Dataset entries.
- - -

-- ==== Sys2Proof/Machine/Waiting.lean ====
section
/-! DEFINITION. What a group waits for: whether an awaited event has occurred, and whether the wait is long enough for a swap (R122, R124, R229). -/

namespace Sys2Proof.Machine

open Sys2Proof

namespace State

/-- What the next instruction of a slot of a group waits for has come about (R124). -/
def occurred (s : State) (g : Group) (b : Bool) (p : Path) : Bool :=
  let t := s.team g.team
  let u : State := { s with cur := .slot g.id b }
  match p.await with
  | .none => true
  | .regs vs ss => vs.any (fun r => (vget VReg.zero g.image.v r).full) || ss.any fun r => (vget SReg.zero g.image.s r).full
  | .loads n => !u.loadsPending n
  | .phases => decide (u.phases.opened.length < 3)
  | .release id => (s.item id).isNone
  | .fence m n => !u.fencePending m n
  | .barrier core a par =>
    let x := s.barRead g.team core a
    x.uninit || x.st = 3 || x.parity ≠ par
  | .kicks => decide (s.kicksHeld g.col g.core < Config.kickQueue)
  | .slot y ch => (s.grantedSlot y ch (2 * g.id + bit b)).isSome
  | .message ch => let c := t.chans.getD ch noChannel
    c.slots[c.nextClaim]? = some .full
  | .latch => p.prog ≠ .latched
  | .unlatch => !u.atLatch g
  | .fold r n => !s.foldPending g.id r n
  | .lines a n => !(s.bufHolds g.team g.core a n || u.scrComing a n)
  | .keys => decide ((s.col g.col).keys.length < Config.keys)
  | .homes ps => !s.clash g.col g.core none s.nextId false ps

/-- An event that a group awaits has occurred, or a cause waits for its next boundary: nothing suspends its fetch, and a RUNNING context of its slots has what it waited for (R124, R334). -/
def groupGoesOn (s : State) (g : Group) : Bool :=
  g.st = .active && (g.susp = .none || (g.susp = .full && (freeSlot (s.col g.col).walks).isSome)) &&
  (!g.async.isEmpty || [false, true].any fun b => (g.image.slot b).any fun p => isRunning p && s.occurred g b p)

/-- A group of the team awaits something that has occurred. -/
def mayGoOn (s : State) (t : Team) : Bool := (s.teamGroups t.id).any s.groupGoesOn

/-- A group stands in WAITING or FAULT-WAIT: an exact-stop suspension but that of an `xperm` holds it, or every slot that could issue has been found to wait (R122). -/
def groupWaits (s : State) (g : Group) : Bool :=
  g.st = .active && !g.privileged && !g.halted && !g.out && g.susp ≠ .perm && (g.susp ≠ .none || s.allHeld g.id)

/-- A group has waited its `sr.swapwait` without a break (R124). -/
def waitedOut (s : State) (g : Group) : Bool :=
  g.st = .exited ||
  (s.groupWaits g && g.swapwait ≠ 0 && (g.waitFrom.any fun w => decide (w + g.swapwait.toNat ≤ s.cycles)) && !(s.arrivalsNear g).any (s.gangDue g))

end State

end Sys2Proof.Machine
end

- - -

Your assignment.
Would you print, exactly as written, every line above from the one holding "t.chans.getD ch noChannel" through the one holding "def mayGoOn (s", with both included and no other lines?

Problem solution.
  | .message ch => let c := t.chans.getD ch noChannel
    c.slots[c.nextClaim]? = some .full
  | .latch => p.prog ≠ .latched
  | .unlatch => !u.atLatch g
  | .fold r n => !s.foldPending g.id r n
  | .lines a n => !(s.bufHolds g.team g.core a n || u.scrComing a n)
  | .keys => decide ((s.col g.col).keys.length < Config.keys)
  | .homes ps => !s.clash g.col g.core none s.nextId false ps

/-- An event that a group awaits has occurred, or a cause waits for its next boundary: nothing suspends its fetch, and a RUNNING context of its slots has what it waited for (R124, R334). -/
def groupGoesOn (s : State) (g : Group) : Bool :=
  g.st = .active && (g.susp = .none || (g.susp = .full && (freeSlot (s.col g.col).walks).isSome)) &&
  (!g.async.isEmpty || [false, true].any fun b => (g.image.slot b).any fun p => isRunning p && s.occurred g b p)

/-- A group of the team awaits something that has occurred. -/
def mayGoOn (s : State) (t : Team) : Bool := (s.teamGroups t.id).any s.groupGoesOn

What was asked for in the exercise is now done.